4. Corridos os vistos, cumpre decidir.
II
Fundamentação
5. O recorrente sustenta que o artigo 11º da Lei nº 15/94, de 11 de Maio, interpretado no sentido de permitir que o arguido seja privado da liberdade em virtude de sentença que condene na pena de multa é inconstitucional por violação do disposto no artigo 27º, nºs 1, 2 e 3, da Constituição.
Ora, o recorrente foi condenado na pena de três anos de prisão, tendo-lhe sido perdoado um ano de prisão, sob a condição resolutiva de, no prazo de três anos, não ser condenado pela prática de outro crime doloso. Nesse prazo, o recorrente foi condenado pela prática de um crime de condução sob a influência do álcool na forma dolosa numa pena de multa. Verificou-se, portanto, a condição resolutiva da concessão do perdão, pelo que foi-lhe retirado tal perdão, passando o arguido a ter de cumprir o ano de prisão que lhe havia sido perdoado. A decisão judicial que subjaz ao cumprimento da pena remanescente de um ano de prisão é o acórdão que condenou o arguido na pena de três anos de prisão, não tendo sido o arguido privado da liberdade em virtude de sentença que não o tivesse condenado em pena de prisão.
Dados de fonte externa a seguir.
/-- The line reset before the bays leave STARTING. -/
def State.resetAlerted : State :=
  s.resetEnded.raiseResetAlerts
    (dueAlerts (s.eStopInput && s.tablesHeld && s.date.isSome) s.intensifier1.faultInput s.intensifier2.faultInput)

theorem lineReset_eq : s.lineReset = s.resetAlerted.forBays (fun n t => t.leaveStarting n) := rfl

theorem frame_resetAlerted : Frame [.notices, .alertSeen, .choices] s.resetEnded s.resetAlerted :=
  frame_raiseResetAlerts _ _

theorem frame_lineReset_bays : Frame bayParts s.resetAlerted s.lineReset := frame_forBays_leaveStarting _

end

/-- Tables and a date are held (R180). -/
def State.tabled (s : State) : Prop := s.tablesHeld = true ∧ s.date.isSome = true

section

variable {s : State}

theorem resetBlocks_runState (s : State) :
    s.resetBlocks.runState = if s.tablesHeld && s.date.isSome then .ready else .awaitingTables :=
  resetSlots_field State.runState (fun _ _ _ => rfl) s.resetBase

theorem resetBlocks_reader (s : State) (l : LaneId) : s.resetBlocks.reader l = Reader.reset := by
  cases l
  · exact resetSlots_field State.readerA (fun _ _ _ => rfl) s.resetBase
  · exact resetSlots_field State.readerB (fun _ _ _ => rfl) s.resetBase

theorem resetBlocks_eStopInput (s : State) : s.resetBlocks.eStopInput = s.eStopInput :=
  resetSlots_field State.eStopInput (fun _ _ _ => rfl) s.resetBase

theorem endReset_ready (h : s.runState = .ready) :
    s.endReset = if s.eStopInput then s.readersLeaveOff.setRunState .eStopped else s.readersLeaveOff := by
  unfold State.endReset
  rw [h]

theorem endReset_awaiting (h : s.runState = .awaitingTables) : s.endReset = s := by
  unfold State.endReset
  rw [h]

theorem readersLeaveOff_runState (s : State) : s.readersLeaveOff.runState = s.runState := rfl

theorem readersLeaveOff_reader (s : State) (l : LaneId) : s.readersLeaveOff.reader l = (s.reader l).leaveOff := by
  cases l <;> rfl

theorem resetEnded_tabled (h : s.tabled) : s.resetEnded.runState = (if s.eStopInput then .eStopped else .ready) ∧
    ∀ l, s.resetEnded.reader l = Reader.reset.leaveOff := by
  have hready : s.resetBlocks.runState = .ready := by rw [resetBlocks_runState, h.1, h.2]; rfl
  have hreader (l : LaneId) : s.resetBlocks.readersLeaveOff.reader l = Reader.reset.leaveOff := by
    rw [readersLeaveOff_reader, resetBlocks_reader]
  rw [← readersLeaveOff_runState] at hready
  rw [State.resetEnded, endReset_ready (by rwa [readersLeaveOff_runState] at hready), resetBlocks_eStopInput]
  generalize s.resetBlocks.readersLeaveOff = v at hready hreader
  cases s.eStopInput with
  | true => exact ⟨rfl, hreader⟩
  | false => exact ⟨hready, hreader⟩

theorem resetEnded_untabled (h : ¬s.tabled) : s.resetEnded.runState = .awaitingTables ∧
    ∀ l, s.resetEnded.reader l = Reader.reset := by
  have hawaiting : s.resetBlocks.runState = .awaitingTables := by
    rw [resetBlocks_runState, if_neg]
    simpa [State.tabled] using h
  rw [State.resetEnded, endReset_awaiting hawaiting]
  exact ⟨hawaiting, resetBlocks_reader s⟩

theorem lineReset_runState_eq (s : State) : s.lineReset.runState = s.resetEnded.runState :=
  ((frame_lineReset_bays s).runState_eq (by decide)).trans ((frame_resetAlerted s).runState_eq (by decide))

theorem lineReset_reader_eq (s : State) (l : LaneId) : s.lineReset.reader l = s.resetEnded.reader l :=
  ((frame_lineReset_bays s).reader_eq (by cases l <;> decide)).trans
    ((frame_resetAlerted s).reader_eq (by cases l <;> decide))

/-! ## The bays after a line reset (R121, R122, R128) -/

/-- Whether the bays leave STARTING at the end of a line reset (R128, R180). -/
def State.resetChecks (s : State) : Bool := s.tablesHeld && !(s.date.isSome && s.eStopInput)

theorem resetAlerted_bay (s : State) (n : BayId) : s.resetAlerted.bay n = (s.bay n).afterLineReset := by
  rw [(frame_resetAlerted s).bay_eq (by simp), EndKept.resetEnded (f := fun t => t.bay n) {} s, resetBase_bay]

theorem lineReset_bay (s : State) (n : BayId) :
    s.lineReset.bay n = (s.bay n).afterLineReset.leftStarting s.resetChecks (s.after 40) := by
  have hended {α : Type} {f : State → α} (h : LateKept f) : f s.resetAlerted = f s.resetBlocks :=
    (h.alerts _ _).trans (h.endReset _)
  have htables : s.resetAlerted.tablesHeld = s.tablesHeld :=
    (hended (f := State.tablesHeld) {}).trans (resetSlots_field State.tablesHeld (fun _ _ _ => rfl) s.resetBase)
  have htime : s.resetAlerted.lineSeconds = s.lineSeconds :=
    (hended (f := State.lineSeconds) {}).trans (resetSlots_field State.lineSeconds (fun _ _ _ => rfl) s.resetBase)
  have hrun : s.resetAlerted.runState = s.resetEnded.runState := (frame_resetAlerted s).runState_eq (by decide)
  have hleave : (s.resetAlerted.tablesHeld && !s.resetAlerted.stopped) = s.resetChecks := by
    rw [htables, State.stopped, hrun, State.resetChecks]
    by_cases h : s.tabled
    · obtain ⟨hheld, hdate⟩ := id h
      rw [(resetEnded_tabled h).1, hheld, hdate]
      cases s.eStopInput <;> rfl
    · rw [(resetEnded_untabled h).1]
      cases hheld : s.tablesHeld with
      | false => rfl
      | true =>
        have hdate : s.date.isSome = false := Bool.eq_false_iff.mpr fun hd => h ⟨hheld, hd⟩
        rw [hdate]
        rfl
  rw [lineReset_eq, forBays_leaveStarting_bay, hleave, resetAlerted_bay, State.after, htime]
  rfl

theorem afterLineReset_input (b : Bay) (input : BayInput) : b.afterLineReset.input input = b.input input := by
  cases input <;> rfl

theorem resetBay_afterLineReset (b : Bay) : ResetBay b.afterLineReset :=
  ⟨rfl, ⟨rfl, rfl, rfl, rfl⟩, ⟨rfl, rfl, rfl, rfl, rfl⟩, ⟨rfl, rfl, rfl, rfl, rfl, rfl⟩, ⟨rfl, rfl⟩, ⟨rfl, rfl, rfl⟩,
    ⟨rfl, rfl, rfl, rfl⟩, rfl, rfl, rfl, rfl, rfl, rfl⟩

theorem resetBay_checking {b : Bay} (h : ResetBay b) (expiry : Seconds) : ResetBay (b.checking none expiry) := by
  obtain ⟨hindex, hflags, ⟨-, -, -, hcoupled, hfault⟩, hmeas, hsample, ⟨-, -, hloading⟩, htrace, hvalidity, -, hrequested,
    hgrants, -, -⟩ := h
  exact ⟨hindex, hflags, ⟨rfl, rfl, rfl, hcoupled, hfault⟩, hmeas, hsample, ⟨rfl, rfl, hloading⟩, htrace, hvalidity, rfl,
    hrequested, hgrants, rfl, rfl⟩

theorem resetIntensifier_afterReset (count : Byte) (fault : Bool) :
    ResetIntensifier fault (Intensifier.afterReset count fault) :=
  ⟨rfl, rfl, rfl, rfl, rfl, rfl, rfl⟩

theorem resetStation_afterReset (x : Station) (count : Byte) : ResetStation (x.afterReset count) :=
  ⟨rfl, rfl, rfl, rfl, rfl, rfl, rfl, rfl, rfl, rfl, rfl, rfl, rfl, rfl, rfl⟩

theorem resetEntry_freeEntry (count : Byte) : ResetEntry count (Entry.freeEntry count) :=
  ⟨rfl, rfl, rfl, rfl, rfl, rfl, rfl, rfl⟩

theorem resetLane_reset (count : Byte) : ResetLane (Lane.reset count) := ⟨rfl, rfl, rfl, rfl, rfl, rfl, rfl⟩

/-! ## The notices at the end of a reset -/

/-- The alert of an intensifier's FAULT input is due. -/
theorem dueAlerts_fault (eStop : Bool) {s : State} {i : IntensifierId} (h : (s.intensifier i).faultInput = true) :
    ∃ k ∈ dueAlerts eStop s.intensifier1.faultInput s.intensifier2.faultInput,
      resetAlertOf k = (intensifierSource i, .intensifierFault) := by
  cases i with
  | one =>
    have h1 : s.intensifier1.faultInput = true := h
    exact ⟨1, by simp [dueAlerts, h1], rfl⟩
  | two =>
    have h2 : s.intensifier2.faultInput = true := h
    exact ⟨2, by simp [dueAlerts, h2], rfl⟩

theorem resetAlerted_alert (s : State) {k : Nat}
    (h : k ∈ dueAlerts (s.eStopInput && s.tablesHeld && s.date.isSome) s.intensifier1.faultInput s.intensifier2.faultInput) :
    Alerted (resetAlertOf k).1 (resetAlertOf k).2 s.lineReset := by
  have halert : Alerted (resetAlertOf k).1 (resetAlertOf k).2 s.resetAlerted := alerted_raiseResetAlerts s.resetEnded _ _ _ h
  exact halert.of_frame (frame_lineReset_bays s) (by decide) (by decide)

theorem lineReset_fault (s : State) {i : IntensifierId} (h : (s.intensifier i).faultInput = true) :
    Alerted (intensifierSource i) .intensifierFault s.lineReset := by
  obtain ⟨k, hk, heq⟩ := dueAlerts_fault (s.eStopInput && s.tablesHeld && s.date.isSome) h
  simpa only [heq] using resetAlerted_alert s hk

theorem lineReset_eStop (s : State) (h : s.tabled) (hon : s.eStopInput = true) :
    Alerted runSource .eStopAsserted s.lineReset :=
  resetAlerted_alert s (k := 0) (by simp [dueAlerts, h.1, h.2, hon])

theorem resetEnded_notices (s : State) :
    s.resetEnded.notices = [] ∧ s.resetEnded.nmb = none ∧ s.resetEnded.alertSeen = false := by
  rw [EndKept.resetEnded (f := State.notices) {}, EndKept.resetEnded (f := State.nmb) {},
    EndKept.resetEnded (f := State.alertSeen) {}]
  exact ⟨rfl, rfl, rfl⟩

theorem lineReset_quiet {s : State} (h : ∀ i, (s.intensifier i).faultInput = false) (hoff : s.eStopInput = false) :
    s.lineReset.notices = [] ∧ s.lineReset.nmb = none ∧ s.lineReset.alertSeen = false := by
  have h1 : s.intensifier1.faultInput = false := h .one
  have h2 : s.intensifier2.faultInput = false := h .two
  have halerted : s.resetAlerted = { s.resetEnded with choices := s.resetEnded.choices + 1 } := by
    rw [State.resetAlerted, hoff, h1, h2]
    rfl
  obtain ⟨hnotices, hnmb⟩ := frame_lineReset_bays s .notices (by decide)
  have hseen : s.lineReset.alertSeen = s.resetAlerted.alertSeen := frame_lineReset_bays s .alertSeen (by decide)
  rw [hnotices, hnmb, hseen, halerted]
  exact resetEnded_notices s

end

/-! ## LINE_RESET (R180) -/

theorem input_leftStarting (b : Bay) (leave : Bool) (expiry : Seconds) (input : BayInput) :
    (b.leftStarting leave expiry).input input = b.input input := by
  unfold Bay.leftStarting
  split
  · cases input <;> rfl
  · rfl

/-- What the departure from STARTING leaves of a bay's values. -/
theorem leftStarting_kept (b : Bay) (leave : Bool) (expiry : Seconds) :
    (b.leftStarting leave expiry).zeroReference = b.zeroReference ∧
      (b.leftStarting leave expiry).checksOwed = b.checksOwed ∧
      (b.leftStarting leave expiry).lastZeroReading = b.lastZeroReading ∧
      (b.leftStarting leave expiry).lastDrift = b.lastDrift ∧ (b.leftStarting leave expiry).editCount = b.editCount := by
  unfold Bay.leftStarting
  split <;> exact ⟨rfl, rfl, rfl, rfl, rfl⟩

theorem resetBay_leftStarting {b : Bay} (h : ResetBay b) (leave : Bool) (expiry : Seconds) :
    ResetBay (b.leftStarting leave expiry) := by
  unfold Bay.leftStarting
  split
  · exact resetBay_checking h expiry
  · exact h

theorem resetChecks_iff (s : State) :
    s.resetChecks = true ↔ s.tablesHeld = true ∧ ¬(s.date.isSome = true ∧ s.eStopInput = true) := by
  rw [State.resetChecks, Bool.and_eq_true, Bool.not_eq_true', Bool.eq_false_iff, Ne, Bool.and_eq_true]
O artigo 11º da Lei nº 15/94, de 11 de Maio, não foi aplicado pelo tribunal
a quo com a interpretação de permitir que alguém seja condenado a pena de prisão sem ser por força da aplicação de uma pena privativa da liberdade. Com efeito, a norma em causa apenas fundamenta a perda de eficácia do perdão, permitindo a aplicação da pena de prisão a que o arguido havia sido previamente condenado.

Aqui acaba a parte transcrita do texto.